-- ==== Sys2Proof/Laws/Exec.lean ====
section
/-! SUPPORT. Everything an instruction, and a step, can do to an engine, said once. -/

namespace Sys2Proof.Machine

/-- The unit of a kind: what a RUN step of a job of that kind does before the cursor advances (R79). -/
def kindUnit : JobKind → Bcdec → Except Fault Bcdec
  | .bc1 => bcUnit (blockBytes .bc1) decodeBc1
  | .bc2 => bcUnit (blockBytes .bc2) decodeBc2
  | .bc3 => bcUnit (blockBytes .bc3) decodeBc3
  | .pal0 => palUnit alphaPal0
  | .pal1 => palUnit alphaPal1
  | .pal4 => palUnit alphaPal4
  | .pal8 => palUnit alphaPal8

/-- The FORMAT instruction of a kind is an engine step of that kind. -/
theorem exec_kindInstr (k : JobKind) (w : Word) (s : State) : exec (kindInstr k w) s = engineStep k (kindUnit k) s := by
  cases k <;> rfl

theorem kindUnit_onlyDst {k : JobKind} {x y : Bcdec} (h : kindUnit k x = .ok y) : OnlyDst x y := by
  cases k
  case bc1 | bc2 | bc3 => exact bcUnit_onlyDst h
  all_goals exact palUnit_onlyDst h

/-- A unit keeps DSTMEM canonical. -/
theorem kindUnit_wf {k : JobKind} {x y : Bcdec} (h : kindUnit k x = .ok y) (hx : Memory.wf x.dst) : Memory.wf y.dst := by
  cases k
  case bc1 | bc2 | bc3 =>
    obtain ⟨t, -, rfl⟩ := bcUnit_ok h
    exact placeBlock_wf hx
  all_goals
    obtain ⟨v, -, rfl⟩ := palUnit_ok h
    exact Memory.wf_write _ _ hx

/-- A unit of a job in RUN changes cells below W * H alone (R83). -/
theorem kindUnit_miss {cfg : Config} {k : JobKind} {x y : Bcdec} (h : kindUnit k x = .ok y) (hr : Running cfg x)
    (hk : x.job.kind = k) {j : Nat} (hj : jobPixels x ≤ j) : Memory.read y.dst j = Memory.read x.dst j := by
  cases k
  case bc1 | bc2 | bc3 =>
    obtain ⟨t, -, rfl⟩ := bcUnit_ok h
    exact placeBlock_miss fun p _ hc => Nat.not_lt.2 hj (blockCell_lt hc)
  all_goals
    obtain ⟨v, -, rfl⟩ := palUnit_ok h
    have hc := hr.cur
    rw [hr.total, hk] at hc
    exact Memory.read_write_other _ _ (Nat.ne_of_gt (Nat.lt_of_lt_of_le hc hj))

/-- A unit of a job in RUN lists no cell at DST_CAP or above (R36). -/
theorem kindUnit_bound {cfg : Config} {k : JobKind} {x y : Bcdec} (h : kindUnit k x = .ok y) (hr : Running cfg x)
    (hk : x.job.kind = k) (hx : ∀ c ∈ x.dst, c.1 < cfg.dstCap) : ∀ c ∈ y.dst, c.1 < cfg.dstCap := by
  cases k
  case bc1 | bc2 | bc3 =>
    obtain ⟨t, -, rfl⟩ := bcUnit_ok h
    exact placeBlock_bound hr.fits hx
  all_goals
    obtain ⟨v, -, rfl⟩ := palUnit_ok h
    have hc := hr.cur
    rw [hr.total, hk] at hc
    exact Memory.bound_write _ hx (Nat.lt_of_lt_of_le hc hr.fits)

/-- What an instruction that answers next makes of the selected engine `x`. -/
inductive Effect (cfg : Config) (i : Instr) (x : Bcdec) : Bcdec → Prop where
  /-- CHECK of a FORMAT word that names a kind (R78). -/
  | check (k : JobKind) (hi : instrKind i = some k) (hp : x.job.phase = .check) : Effect cfg i x (checkJob cfg k x)
  /-- CHECK of an illegal FORMAT word (R49). -/
  | raise (e : JobError) (hp : x.job.phase = .check) (he : e = .unsupportedFormat ∨ e = .unsupportedAlphaDepth) :
    Effect cfg i x (raiseError e x)
  /-- RUN: a unit, and the cursor's advance (R79). -/
  | run (k : JobKind) (z : Bcdec) (hi : instrKind i = some k) (hp : x.job.phase = .run) (hu : kindUnit k x = .ok z) :
    Effect cfg i x (advance z)
  /-- A register write (R68). -/
  | reg (off v : Word) (r : Reg) (hi : i = .wr off v) (hr : regOf off = some r) : Effect cfg i x (regWrite x v r)
  /-- START (R75). -/
  | start (high : BitVec 31) (hi : i = .start high) : Effect cfg i x (doStart x)
  /-- An SRCMEM write (R70). -/
  | src (a v : Word) (hi : i = .wrsrc a v) (ha : a.toNat < cfg.srcCap) :
    Effect cfg i x (idleWrite x { x with src := Memory.write x.src a.toNat (srcByte v) })
  /-- A PALMEM write (R72). -/
  | pal (j w : Word) (hi : i = .wrpal j w) (hj : j.toNat < 256) :
    Effect cfg i x (idleWrite x { x with pal := Memory.write x.pal j.toNat w })

/-- Everything `exec` can do when it answers next: leave every engine alone, or put one effect on the selected engine. -/
theorem exec_next {i : Instr} {s t : State} (h : exec i s = .next t) :
    ∃ x, Selected s x ∧
      ((t.insts = s.insts ∧ t.cfg = s.cfg ∧ t.turns = s.turns ∧ t.sel = s.sel) ∨
       ∃ y, t = putSel s y ∧ Effect s.cfg i x y) := by
  cases i
  case reservedKind7 => cases h
  case illegalFormat | illegalAlphaDepth =>
    obtain ⟨x, hx, ⟨hp, rfl⟩ | ⟨-, rfl⟩⟩ := engineRaise_next h
    · exact ⟨x, hx, .inr ⟨_, rfl, .raise _ hp (by simp)⟩⟩
    · exact ⟨x, hx, .inl ⟨rfl, rfl, rfl, rfl⟩⟩
  case bc1 | bc2 | bc3 | pal0 | pal1 | pal4 | pal8 =>
    obtain ⟨x, hx, ⟨-, rfl⟩ | ⟨hp, rfl⟩ | ⟨hp, y, hy, rfl⟩⟩ := engineStep_next h
    · exact ⟨x, hx, .inl ⟨rfl, rfl, rfl, rfl⟩⟩
    · exact ⟨x, hx, .inr ⟨_, rfl, .check _ rfl hp⟩⟩
    · exact ⟨x, hx, .inr ⟨_, rfl, .run _ _ rfl hp hy⟩⟩
  case wr =>
    obtain ⟨x, hx, h⟩ := withSel_next h
    split at h
    · cases h
    · cases h; exact ⟨x, hx, .inr ⟨_, rfl, .reg _ _ _ rfl ‹_›⟩⟩
  case start =>
    obtain ⟨x, hx, h⟩ := withSel_next h
    cases h; exact ⟨x, hx, .inr ⟨_, rfl, .start _ rfl⟩⟩
  case wrsrc =>
    obtain ⟨x, hx, h⟩ := withSel_next h
    split at h
    · cases h
    · cases h; exact ⟨x, hx, .inr ⟨_, rfl, .src _ _ rfl (Nat.not_le.1 ‹_›)⟩⟩
  case wrpal =>
    obtain ⟨x, hx, h⟩ := withSel_next h
    split at h
    · cases h
    · cases h; exact ⟨x, hx, .inr ⟨_, rfl, .pal _ _ rfl (Nat.not_le.1 ‹_›)⟩⟩
  all_goals
    obtain ⟨x, hx, h⟩ := withSel_next h
    refine ⟨x, hx, .inl ?_⟩
    repeat' split at h
    all_goals first
      | (cases h; exact ⟨rfl, rfl, rfl, rfl⟩)
      | cases h

/-- The kind a FORMAT word's instruction names is the word's kind. -/
theorem instrKind_decodeFormat {w : Word} {k : JobKind} (h : instrKind (decodeFormat w) = some k) :
    kindOf w = .ok k := by
  unfold decodeFormat at h
  split at h
  · rename_i k' hk
    rw [hk]
    cases k' <;> simp_all [kindInstr, instrKind]
  · simp [instrKind] at h
  · simp [instrKind] at h

theorem instrKind_kindInstr (k : JobKind) (w : Word) : instrKind (kindInstr k w) = some k := by cases k <;> rfl

/-- A transaction names no kind. -/
theorem instrKind_decodeTxn (t : Txn) : instrKind (decodeTxn t) = none := by
  unfold decodeTxn decodeWr
  split <;> (try split) <;> rfl

/-- The kind an engine's instruction names: that of JOB.FMT in CHECK, JOB.KIND in RUN. -/
theorem engineInstr_kind {x : Bcdec} {i : Instr} {k : JobKind} (h : engineInstr x = some i) (hk : instrKind i = some k) :
    (x.job.phase = .check → kindOf x.job.fmt = .ok k) ∧ (x.job.phase = .run → x.job.kind = k) := by
  cases hp : x.job.phase <;> simp only [engineInstr, hp] at h <;> cases h
  · exact ⟨fun _ => instrKind_decodeFormat hk, by simp⟩
  · rw [instrKind_kindInstr] at hk
    exact ⟨by simp, fun _ => by cases hk; rfl⟩

/-- The kind that the instruction of a step names is the engine's own: a transaction names none. -/
theorem fetched_kind {s : State} {k : Nat} {x : Bcdec} {i : Instr} {kd : JobKind}
    (h : (∃ w ts, s.turns = .host k w :: ts ∧ i = decodeTxn w) ∨
      ((s.turns = [] ∨ ∃ ts, s.turns = .engine k :: ts) ∧ engineInstr x = some i)) (hk : instrKind i = some kd) :
    (x.job.phase = .check → kindOf x.job.fmt = .ok kd) ∧ (x.job.phase = .run → x.job.kind = kd) := by
  rcases h with ⟨w, ts, -, rfl⟩ | ⟨-, h⟩
  · rw [instrKind_decodeTxn] at hk; cases hk
  · exact engineInstr_kind h hk

/-- What a step that answers next makes of engine `k`, which was `x`. -/
inductive Change (s : State) (k : Nat) (x : Bcdec) : Bcdec → Prop where
  | mark (m : Mark) : Change s k x (addMark m x)
  | reset (ts : List Turn) (h : s.turns = .reset k :: ts) : Change s k x (resetBcdec x)
  /-- An effect of an instruction: the transaction of the host's turn, or the engine's own in its turn, or with none left. -/
  | effect (i : Instr) (y : Bcdec) (he : Effect s.cfg i x y)
      (hi : (∃ w ts, s.turns = .host k w :: ts ∧ i = decodeTxn w) ∨
        ((s.turns = [] ∨ ∃ ts, s.turns = .engine k :: ts) ∧ engineInstr x = some i)) : Change s k x y

/-- Everything a step can do to the engines: nothing, or one change of one engine. -/
theorem step_changes {s t : State} (h : step s = .next t) :
    t.cfg = s.cfg ∧
      ((t.insts = s.insts ∧ ∀ j ts, s.turns ≠ .reset j :: ts) ∨
       ∃ k x y, s.insts[k]? = some x ∧ t.insts = s.insts.set k y ∧ Change s k x y) := by
  rcases step_next h with h | ⟨i, u, hf, h⟩
  · rcases fetch_rest h with ⟨ht, rfl⟩ | ⟨k, ts, ht, rfl⟩ | ⟨k, x, ts, ht, hx, rfl⟩
    · exact ⟨rfl, .inl ⟨rfl, by simp [ht]⟩⟩
    · exact ⟨rfl, .inl ⟨rfl, by simp [ht]⟩⟩
    · exact ⟨rfl, .inr ⟨k, x, _, hx, rfl, .reset ts ht⟩⟩
  · obtain ⟨k, x, ts, hx, rfl, hi⟩ := fetch_run hf
    have hsel : Selected (turnState s k ts) x := hx
    rcases h with h | ⟨f, -, -, rfl⟩ | ⟨f, -, -, rfl⟩
    · obtain ⟨x', hx', ⟨hn, hc, -, -⟩ | ⟨y, rfl, he⟩⟩ := exec_next h
      · refine ⟨hc, .inl ⟨hn, fun j us => ?_⟩⟩
        rcases hi with ⟨w, ht, -⟩ | ⟨ht | ⟨ht, -⟩, -⟩ <;> simp [ht]
      · cases hsel.symm.trans hx'
        refine ⟨rfl, .inr ⟨k, x, y, hx, rfl, .effect i y he ?_⟩⟩
        rcases hi with ⟨w, ht, hi⟩ | ⟨ht | ⟨ht, -⟩, hi⟩
        · exact .inl ⟨w, ts, ht, hi⟩
        · exact .inr ⟨.inr ⟨ts, ht⟩, hi⟩
        · exact .inr ⟨.inl ht, hi⟩
    · rw [markSel_selected hsel]
      exact ⟨rfl, .inr ⟨k, x, _, hx, rfl, .mark _⟩⟩
    · rw [markSel_selected hsel]
      exact ⟨rfl, .inr ⟨k, x, _, hx, rfl, .mark _⟩⟩

/-- What a step can do to one engine: nothing, or one change. -/
theorem step_engine {s t : State} {k : Nat} {x y : Bcdec} (h : step s = .next t) (hx : s.insts[k]? = some x)
    (hy : t.insts[k]? = some y) : y = x ∨ Change s k x y := by
  rcases (step_changes h).2 with ⟨hi, -⟩ | ⟨j, x', y', hx', hi, hc⟩
  · rw [hi, hx] at hy
    exact .inl (by cases hy; rfl)
  · rw [hi, List.getElem?_set] at hy
    split at hy
    · subst j
      cases hx.symm.trans hx'
      split at hy
      · cases hy; exact .inr hc
      · cases hy
    · exact .inl (by cases hx.symm.trans hy; rfl)

end Sys2Proof.Machine
end

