/-- Settles O53: of all changes of an idle engine only a reset and START touch the outcome, and START leaves DSTMEM. -/
theorem statusKeepsUntilStart : Obligations.StatusKeepsUntilStart := by
  intro s t k x y h hinv hx hy hb hreset
  have hp := (hinv.insts x (List.mem_of_getElem? hx)).phase_idle hb
  have hcases : OutcomeKept x y ∨
      (y = doStart x ∧ ∃ w ts, s.turns = .host k w :: ts ∧ ∃ high, decodeTxn w = .start high) := by
    rcases step_engine h hx hy with rfl | hc
    · exact .inl (.refl y)
    · exact hc.outcomeKept_or_start hb hp hreset
  rcases hcases with ⟨hdst, hstatus, hout, hjob⟩ | ⟨rfl, hturn⟩
  · exact ⟨hdst, .inl ⟨hstatus, hout, hjob⟩⟩
  · refine ⟨doStart_dst x, .inr ?_⟩
    rw [doStart_of_idle hb]
    exact ⟨rfl, rfl, hturn⟩

end Sys2Proof.Machine
end

section
/-! A step is one turn of one agent and touches no engine but that agent's (R41, R115). -/

namespace Sys2Proof.Machine

/-- The turn is one of the engine with index `k`: its host's, its own, or its reset. -/
def Turn.Names (u : Turn) (k : Nat) : Prop := u = .engine k ∨ u = .reset k ∨ ∃ w, u = .host k w

/-- The parameters and the engines of `s` and `t` are the same, but for the engine with index `k`. -/
structure SameBut (k : Nat) (s t : State) : Prop where
  cfg : t.cfg = s.cfg
  length : t.insts.length = s.insts.length
  others : ∀ j, j ≠ k → t.insts[j]? = s.insts[j]?

theorem sameBut_of_eq {s t : State} (k : Nat) (hcfg : t.cfg = s.cfg) (hinsts : t.insts = s.insts) : SameBut k s t :=
  ⟨hcfg, by rw [hinsts], fun _ _ => by rw [hinsts]⟩

theorem sameBut_of_set {s t : State} {k : Nat} {y : Bcdec} (hcfg : t.cfg = s.cfg) (hinsts : t.insts = s.insts.set k y) :
    SameBut k s t :=
  ⟨hcfg, by rw [hinsts, List.length_set], fun _ hj => by rw [hinsts, List.getElem?_set_ne hj.symm]⟩

/-- An instruction that is run and settled takes no turn and leaves every engine but the selected one. -/
theorem settle_exec_sameBut {i : Instr} {u t : State} {x : Bcdec} (hx : Selected u x)
    (h : settle u (exec i u) = .next t) : SameBut u.sel u t ∧ t.turns = u.turns := by
  rcases settle_next h with h | ⟨f, -, -, rfl⟩ | ⟨f, -, -, rfl⟩
  · obtain ⟨-, -, ⟨hinsts, hcfg, hturns, -⟩ | ⟨y, rfl, -⟩⟩ := exec_next h
    · exact ⟨sameBut_of_eq _ hcfg hinsts, hturns⟩
    · exact ⟨sameBut_of_set rfl rfl, rfl⟩
  all_goals
    rw [markSel_selected hx]
    exact ⟨sameBut_of_set rfl rfl, rfl⟩

/-- A step takes the turn in hand, or there is none, and leaves every engine but the one the turn names. -/
theorem step_turn {s t : State} (h : step s = .next t) :
    ∃ k, SameBut k s t ∧ ((s.turns = [] ∧ t.turns = []) ∨ ∃ u, s.turns = u :: t.turns ∧ u.Names k) := by
  rcases step_next h with hrest | ⟨i, u, hrun, -⟩
  · rcases fetch_rest hrest with ⟨ht, rfl⟩ | ⟨k, ts, ht, rfl⟩ | ⟨k, x, ts, ht, -, rfl⟩
    · exact ⟨0, sameBut_of_eq 0 rfl rfl, .inl ⟨ht, ht⟩⟩
    · exact ⟨k, sameBut_of_eq k rfl rfl, .inr ⟨_, ht, .inl rfl⟩⟩
    · exact ⟨k, sameBut_of_set rfl rfl, .inr ⟨_, ht, .inr (.inl rfl)⟩⟩
  · rw [step_of_fetch_run hrun] at h
    obtain ⟨k, x, ts, hx, rfl, hturn⟩ := fetch_run hrun
    obtain ⟨⟨hcfg, hlength, hothers⟩, hturns⟩ := settle_exec_sameBut (u := turnState s k ts) hx h
    rw [turnState_turns] at hturns
    refine ⟨k, ⟨hcfg, hlength, hothers⟩, ?_⟩
    rw [hturns]
    rcases hturn with ⟨w, ht, -⟩ | ⟨ht | ⟨ht, hts, -⟩, -⟩
    · exact .inr ⟨_, ht, .inr (.inr ⟨w, rfl⟩)⟩
    · exact .inr ⟨_, ht, .inl rfl⟩
    · exact .inl ⟨ht, hts⟩

/-- Settles O51: a step takes at most the turn in hand, which names the engine that may differ. -/
theorem stepTouchesOneEngine : Obligations.StepTouchesOneEngine := by
  intro s t h
  obtain ⟨k, ⟨hcfg, hlength, hothers⟩, ⟨hs, ht⟩ | ⟨u, hs, hnames⟩⟩ := step_turn h
  · exact ⟨hcfg, hlength, .inl (ht.trans hs.symm), k, hothers, fun u ts hcons => by simp [hs] at hcons⟩
  · refine ⟨hcfg, hlength, .inr ⟨u, hs⟩, k, hothers, fun v ts hcons => ?_⟩
    obtain ⟨rfl, -⟩ := List.cons.inj (hs.symm.trans hcons)
    exact hnames

end Sys2Proof.Machine
end

section
/-! Runs: what every step keeps holds at a run's end, so a mark stays in FAULTS to the end (R29, R128). -/

namespace Sys2Proof.Machine

/-- A run that answers next answers next at its first step. -/
theorem run_succ_next {n : Nat} {s t : State} (h : Host.Core.run Sys2Proof.core (n + 1) s = .next t) :
    ∃ u, step s = .next u ∧ Host.Core.run Sys2Proof.core n u = .next t := by
  cases hstep : step s with
  | next u => exact ⟨u, rfl, (run_succ hstep).symm.trans h⟩
  | fault | refused =>
    have hcore : Sys2Proof.core.step s = _ := hstep
    simp [Host.Core.run, hcore] at h

/-- What every step keeps, every run keeps. -/
theorem run_keeps {P : State → Prop} (hkeep : ∀ s t, P s → step s = .next t → P t) {n : Nat} {s t : State} (hs : P s)
    (h : Host.Core.run Sys2Proof.core n s = .next t) : P t := by
  induction n generalizing s with
  | zero =>
    cases h
    exact hs
  | succ n ih =>
    obtain ⟨u, hstep, hrun⟩ := run_succ_next h
    exact ih (hkeep s u hs hstep) hrun

/-- Engine `k` is there and its FAULTS hold `m`. -/
def Marked (k : Nat) (m : Mark) (s : State) : Prop := ∃ x, s.insts[k]? = some x ∧ m ∈ x.faults

theorem Marked.not_endsWell {k : Nat} {m : Mark} {s : State} (h : Marked k m s) : ¬ EndsWell s := by
  obtain ⟨x, hx, hm⟩ := h
  intro hend
  obtain ⟨-, hfaults⟩ := hend x (List.mem_of_getElem? hx)
  exact List.ne_nil_of_mem hm hfaults

/-- Settles O45: a mark stays through every step, and the end of a run that ends well has none. -/
theorem faultedRunNeverEndsWell : Obligations.FaultedRunNeverEndsWell := by
  intro n s t k x h hx hfaults
  obtain ⟨m, hm⟩ := List.exists_mem_of_ne_nil _ hfaults
  have hkeep (s t : State) (hs : Marked k m s) (hstep : step s = .next t) : Marked k m t := by
    obtain ⟨x, hx, hm⟩ := hs
    exact faultsOnlyGrow s t k x m hstep hx hm
  exact (run_keeps hkeep ⟨x, hx, hm⟩ h).not_endsWell

end Sys2Proof.Machine
end

section
/-! Reset during a run (R118), and the state it leaves: what a host reads there, and the job a START runs (R119). -/

namespace Sys2Proof.Machine

theorem step_reset_turn {s : State} {k : Nat} {ts : List Turn} {x : Bcdec} (hs : stuckCode s = none)
    (ht : s.turns = .reset k :: ts) (hx : s.insts[k]? = some x) :
    step s = .next { s with turns := ts, insts := s.insts.set k (resetBcdec x) } := by
  refine step_of_fetch_rest ?_
  rw [fetch_of_stuckCode_none hs]
  unfold fetchTurn fetchReset
  rw [ht]
  simp only [hx]

theorem statusWord_reset : statusWord .reset = 0 := by decide

/-- Settles O10: the turn puts `resetBcdec` of the engine in its place. -/
theorem resetTurnResetsOneEngine : Obligations.ResetTurnResetsOneEngine := by
  intro s k x ts hs ht hx
  obtain ⟨hk, -⟩ := List.getElem?_eq_some_iff.1 hx
  exact ⟨_, resetBcdec x, step_reset_turn hs ht hx, rfl, List.getElem?_set_self hk, statusWord_reset, rfl, rfl, rfl,
    rfl, rfl, fun _ => rfl, fun _ => rfl, fun _ => rfl, rfl, rfl, fun j hj => List.getElem?_set_ne hj.symm⟩

theorem regRead_reset (r : Reg) : regRead .reset r = 0 := by
  cases r <;> decide

/-- The job of a START right after reset passes CHECK as PAL0, with no unit to do. -/
theorem checkPasses_doStart_reset (cfg : Config) : CheckPasses cfg .pal0 (doStart .reset) :=
  ⟨by decide, by decide, Int.natCast_nonneg cfg.dstCap, Nat.zero_le cfg.srcCap, by decide⟩

/-- CHECK ends that job well at once (R78, R80). -/
theorem checkJob_doStart_reset (cfg : Config) :
    checkJob cfg .pal0 (doStart .reset) = finishOk (latchUnits .pal0 (doStart .reset)) :=
  (checkPasses_doStart_reset cfg).checkJob_eq_finishOk (by decide)

/-- The engine that a turn names is the one put in its place. -/
theorem putSel_turnState_engine {s : State} {k : Nat} {x : Bcdec} (hx : s.insts[k]? = some x) (ts : List Turn)
    (y : Bcdec) : (putSel (turnState s k ts) y).insts[k]? = some y :=
  putSel_selected (s := turnState s k ts) hx y

/-- A host's START turn puts the started engine in its place. -/
theorem step_start_turn {s : State} {k : Nat} {w : Txn} {high : BitVec 31} {ts : List Turn} {x : Bcdec} (hinv : s.Inv)
    (ht : s.turns = .host k w :: ts) (hx : s.insts[k]? = some x) (hw : decodeTxn w = .start high) :
    step s = .next (putSel (turnState s k ts) (doStart x)) := by
  obtain ⟨hstuck, -⟩ := reservedErrorCodeIsStuck
  have hexec : exec (.start high) (turnState s k ts) = .next (putSel (turnState s k ts) (doStart x)) :=
    exec_start (s := turnState s k ts) hx high
  calc step s
    _ = settle (turnState s k ts) (exec (decodeTxn w) (turnState s k ts)) :=
      hostTurnRunsTransaction s k w ts x (hstuck s hinv) ht hx
    _ = .next (putSel (turnState s k ts) (doStart x)) := by
      rw [hw, hexec]
      rfl

/-- START and then a turn of that engine run CHECK of the job that START latched (R75, R78). -/
theorem run_start_check {s : State} {k : Nat} {w : Txn} {high : BitVec 31} {ts : List Turn} {x : Bcdec} {kd : JobKind}
    (hinv : s.Inv) (ht : s.turns = .host k w :: .engine k :: ts) (hx : s.insts[k]? = some x)
    (hw : decodeTxn w = .start high) (hb : x.status.busy = false) (hkind : kindOf x.format = .ok kd) :
    ∃ t, Host.Core.run Sys2Proof.core 2 s = .next t ∧ t.insts[k]? = some (checkJob s.cfg kd (doStart x)) := by
  have hstart := step_start_turn hinv ht hx hw
  have hstarted := putSel_turnState_engine hx (.engine k :: ts) (doStart x)
  have hcheck := step_check_turn (kd := kd) (stepKeepsInvariant _ _ hinv hstart) rfl hstarted
    (by rw [doStart_of_idle hb]) (by rwa [doStart_of_idle hb])
  exact ⟨_, (run_succ hstart).trans (run_succ hcheck), putSel_turnState_engine hstarted ..⟩

theorem resetWith_selected {cfg : Config} (h : cfg.Valid) : Selected (State.resetWith cfg) .reset :=
  List.getElem?_replicate_of_lt h.inst

/-- Settles O11: every register of a reset engine reads 0, no cell of it is written, and a START's job there has no
unit. -/
theorem readsAfterReset : Obligations.ReadsAfterReset := by
  intro cfg hcfg
  have hx := resetWith_selected hcfg
  have hinv : State.Inv { State.resetWith cfg with turns := [.host 0 asmStart, .engine 0] } :=
    have h := State.resetWith_inv hcfg
    ⟨h.cfg, h.count, h.insts⟩
  have hstart : decodeTxn asmStart = .start 0 := by decide
  obtain ⟨t, hrun, ht⟩ := run_start_check (kd := .pal0) hinv rfl hx hstart rfl (by decide)
  rw [checkJob_doStart_reset] at ht
  refine ⟨fun r data => ?_, fun a data ha => exec_rdsrc_unwritten hx ha data rfl,
    fun i data hi => exec_rdpal_unwritten hx hi data rfl, fun j data hj => exec_rddst_unwritten hx hj data rfl rfl,
    t, _, hrun, ht, by decide, by decide, rfl, rfl, fun _ => rfl⟩
  rw [exec_rd hx data (regOf_eq_some_iff.2 rfl), regRead_reset]
  rfl

end Sys2Proof.Machine
end

section
/-! The turn of an engine that has a job once no turn is left (R126): the engines by their place, counting
round from the one selected last. -/

namespace Sys2Proof.Machine

/-! ### Counting round -/

/-- The engine `i` places after the one that follows the selected engine, counting round. -/
def engineAt (s : State) (i : Nat) : Nat := (s.sel + 1 + i) % s.insts.length

/-- The place of engine `k` in that count. -/
def placeOf (s : State) (k : Nat) : Nat :=
  (k + (s.insts.length - (s.sel + 1) % s.insts.length)) % s.insts.length

section
variable {s : State} {k : Nat} (hk : k < s.insts.length)
include hk

theorem placeOf_lt : placeOf s k < s.insts.length := Nat.mod_lt _ (Nat.zero_lt_of_lt hk)

theorem engineAt_placeOf : engineAt s (placeOf s k) = k := by
  have hc := Nat.mod_lt (s.sel + 1) (Nat.zero_lt_of_lt hk)
  unfold engineAt placeOf
  rw [Nat.add_mod_mod, ← Nat.mod_add_mod, Nat.add_left_comm, Nat.add_sub_cancel' hc.le, Nat.add_mod_right,
    Nat.mod_eq_of_lt hk]

theorem placeOf_engineAt : placeOf s (engineAt s k) = k := by
  have hc := Nat.mod_lt (s.sel + 1) (Nat.zero_lt_of_lt hk)
  unfold engineAt placeOf
  rw [Nat.mod_add_mod, Nat.add_assoc, ← Nat.mod_add_mod, Nat.add_left_comm, Nat.add_sub_cancel' hc.le,
    Nat.add_mod_right, Nat.mod_eq_of_lt hk]

end

/-! ### The next engine with a job -/

theorem hasJob_iff {s : State} {k : Nat} : hasJob s k = true ↔ ∃ x, s.insts[k]? = some x ∧ x.job.phase ≠ .idle := by
  unfold hasJob
  cases s.insts[k]? <;> simp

==*==

**The task**
Extract, please, the lines from the start of the entries above through the one with "that kind. -/", both included, reproducing each exactly and adding nothing.

**Solution**
-- ==== Sys2Proof/Laws/Exec.lean ====
section
/-! SUPPORT. Everything an instruction, and a step, can do to an engine, said once. -/

namespace Sys2Proof.Machine

/-- The unit of a kind: what a RUN step of a job of that kind does before the cursor advances (R79). -/
def kindUnit : JobKind → Bcdec → Except Fault Bcdec
  | .bc1 => bcUnit (blockBytes .bc1) decodeBc1
  | .bc2 => bcUnit (blockBytes .bc2) decodeBc2
  | .bc3 => bcUnit (blockBytes .bc3) decodeBc3
  | .pal0 => palUnit alphaPal0
  | .pal1 => palUnit alphaPal1
  | .pal4 => palUnit alphaPal4
  | .pal8 => palUnit alphaPal8

/-- The FORMAT instruction of a kind is an engine step of that kind. -/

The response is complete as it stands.